Sports from the Vault: Remember that time Chad Johnson raced a horse -- and won?

'I was beat bad,' jockey Cooksey said

CINCINNATI -- Of the many times I interviewed Chad Johnson in my former life as a professional reporter, there is one that stands out more than others.

 

It was 2006, and Chad (yet to become Ochocinco) had signed a deal with Degree deodorant. Together, he and Degree's representatives came up with a checklist of things he was going to do for the upcoming season. It showed people he was going to burn, games he was going to win, etc. It was kind of the start of Chad becoming really ridiculous.

That day he was in the rarest of forms, making predictions and talking more trash than I can ever remember. It's the way I will always remember him.

Even with all that bluster, no one could predict everything he would do in the following year.
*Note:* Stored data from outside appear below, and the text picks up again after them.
/-- A check compares its tile and reports (R127, R131). -/
def State.blinkCompare (s : State) (b : BlinkCheck) : State :=
  let n := (s.ctx b.op.c).num
  let errs := b.errs
  let worst := errs.foldl (fun w e => if ltF w e then e else w) (0 : F32)
  let div := errs.any (fun e => ltF n.watchInForce.blinkThr e)
  let keep := b.op.layer != 0xFFFF
  let l := layerKey b.op.step b.op.layer.toNat
  let s := s.modNum b.op.c (fun x => if keep then
      { x with layerWatch := kvMod x.layerWatch l .reset (fun w => w.blink errs div) } else x)
  let s := s.modStepAcc b.op.c b.op.step (fun a =>
    { a with blinkChecked := satAdd32 a.blinkChecked 1
             blinkDivergent := if div then satAdd32 a.blinkDivergent 1 else a.blinkDivergent
             blinkFirstLayer := if div && b.op.layer.toNat < a.blinkFirstLayer.toNat then b.op.layer
               else a.blinkFirstLayer
             notices := if div then a.notices ||| 16 else a.notices })
  if !div then s
  else
    let s := s.modNum b.op.c (fun x => { x with recs := x.recs.map (fun r =>
      if b.recs.contains r.1 then (r.1, { r.2 with blinkDiv := satAdd32 r.2.blinkDiv 1 }) else r) })
    let logged := ((kvGet n.layerWatch l).map (·.blinkLogged)).getD false
    if logged then s
    else
      let s := s.modNum b.op.c (fun x => { x with
        layerWatch := kvMod x.layerWatch l .reset (fun w => { w with blinkLogged := true }) })
      s.raiseStatus sevNotice St.blinkDivergence
        { Event.blank with
          context := s.ctxId b.op.c, unit := b.op.layer, opId := b.op.opId, handle := b.handle, step := b.op.step
          args := [BitVec.ofNat 64 b.lin, BitVec.ofNat 64 b.band, worst.setWidth 64] }

/-- Checks waiting on a core that are dropped: each counts in its step's report and frees the shadow it held (R70).
(open points: DEDUCED, log entry 27) -/
def State.dropChecks (s : State) (late : Nat → BlinkCheck → Bool) : State :=
  let gone := s.arrays.blinks.flatMap (fun q => q.2.filter (late q.1))
  let s := { s with arrays := { s.arrays with
    blinks := s.arrays.blinks.map (fun q => (q.1, q.2.filter (fun b => !late q.1 b)))
    shadows := s.arrays.shadows.filter (fun q => !gone.any (fun b => b.key == q.1)) } }
  gone.foldl (fun s b => s.modStepAcc b.op.c b.op.step (fun a =>
    { a with blinkDropped := satAdd32 a.blinkDropped 1 })) s

/-- A Blink check runs when no wide product waits on its core (R70), and its die runs (R287). -/
def execBlinkCheck (core : Fin 512) (s : State) : Host.Outcome State Fault Refusal :=
  if s.sku.cores ≤ core.val then .fault .noSuchUnit
  else
    match kvGetD s.arrays.blinks core.val [] with
    | [] => .next s
    | b :: rest =>
      if !(kvGetD s.arrays.queues (arrKey core.val .wide) []).isEmpty || s.res.coresFailed.contains core.val ||
          !s.dieRuns (core.val / 64) then .next s
      else
        let s := { s with arrays := { s.arrays with blinks := kvSet s.arrays.blinks core.val rest } }
        .next ((s.freeShadow b.key).blinkCompare b)

end Sys2Proof.Machine
end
Like racing a horse, for instance.

Just a year later, as mini-camp began, Chad announced he would race a horse as part of a charity promotion.

In 2007, the Bengals' Chad Johnson announced he would race a horse for charity.

"It's going to be fun," Johnson told the Associated Press in 2007. "Some of the things I'm going to be doing this year are crazy, and racing a horse is one of them."

A 4-year-old colt named Restore the Roar drew the long straw and raced Johnson at Cincinnati's River Downs. Like something out of a Monty Python film, the horse had to cover an eighth of a mile, while Johnson had to race half that distance.

"I'm ready," Johnson said. "He has two extra legs, so I will get a two-extra-leg lead. It's all for fun. The important thing is raising money to help those in need."

Chad Johnson wasn't sitting on a horse when he beat Restore the Roar in a footrace in 2007.

The money would go to Bengals head coach Marvin Lewis' foundation and Feed The Children, which helps the needy in Africa.

Quarterback Carson Palmer predicted before the race that Johnson would lose.

"I don't think he really understands how fast horses are," Palmer told the Associated Press. "I've been to the Kentucky Derby and been to different tracks and seen horses run. I don't think he knows what he's getting himself into. Just because he's my teammate, I've got to back him up. But I'll be secretly putting money on that horse."

Wide receiver T.J. Houshmandzadeh argued for Johnson.

"It's not a Kentucky Derby horse, so he's probably going to win, I think," Houshmandzadeh said. "If he turns around and sees the horse getting close, he'll get discouraged and probably slow down."

Turns out, the horse never had a chance.

Chad Johnson, at left, and Jockey Patricia "P.J." Cooksey astride Restore the Roar

Johnson had a 100-meter head start and crossed the finish line first in front of a crowd of about 8,000.

"Floyd Mayweather, you're next," Johnson told Dustin Dow of the Cincinnati Enquirer. "I want to fight you. I'd like to take Kobe and LeBron one-on-one. Jeff Gordon, we can take a couple laps."

"(Johnson's) quick," jockey Patricia Cooksey said. "He's a fast man. That was phenomenal. When I looked over at him, all I could see were his legs; they looked like a windmill. He was a blur. I was beat bad."

"He was a blur," jockey Patricia "P.J." Cooksey said of Chad Johnson after racing him on a horse. "I was beat bad."

This was not the first time a Bengal challenged a horse. Cris Collinsworth lost to a horse at Turfway Park (then known as Latonia Race Course) in 1983.

"My family and I had all been in thoroughbred racing for a long time, and this was one of the last good years the Bengals had," Theodore Eyerman, whose father, Joseph, was actually the owner of the horse in question, told The (Maysville, Kentucky) Ledger-Independent newspaper in 2007. "Latonia was fighting to get people in over there, and they wanted to come up with a publicity stunt. Andy Furman was the man who originated everything."

And they wanted to find a really bad horse.

"They came up with this plan, but they didn't want to race just any horse. They had every intention of beating the horse," Eyerman said. "They wanted the worst horse they could find, and that was my father's horse, Mr. Hurry. He had run 100 times and hadn't won a race."

But, of course, he beat Collinsworth.

"Lo and behold, when they sprung the gate, it looked like someone shot that horse out of a cannon. It was the fastest he'd ever run," Eyerman said.

It was particularly interesting then, to hear Bengals coach Lewis say this spring that he didn't want his new first-round draft pick, John Ross, to race Reds center fielder Billy Hamilton. Ross isn't a "circus act," Lewis said. But I guess he was okay with the circus act that was Chad Johnson.

Or maybe he wasn't. Maybe he doesn't want to relive those kinds of moments.

All in all, Chad Johnson knew a different time as a Bengal. After years of the franchise losing, he played during a time when even though the team didn't make a Super Bowl, it won its fair share of games.

And -- unlike other Bengals players -- he can always say, definitively, that he was undefeated against horses.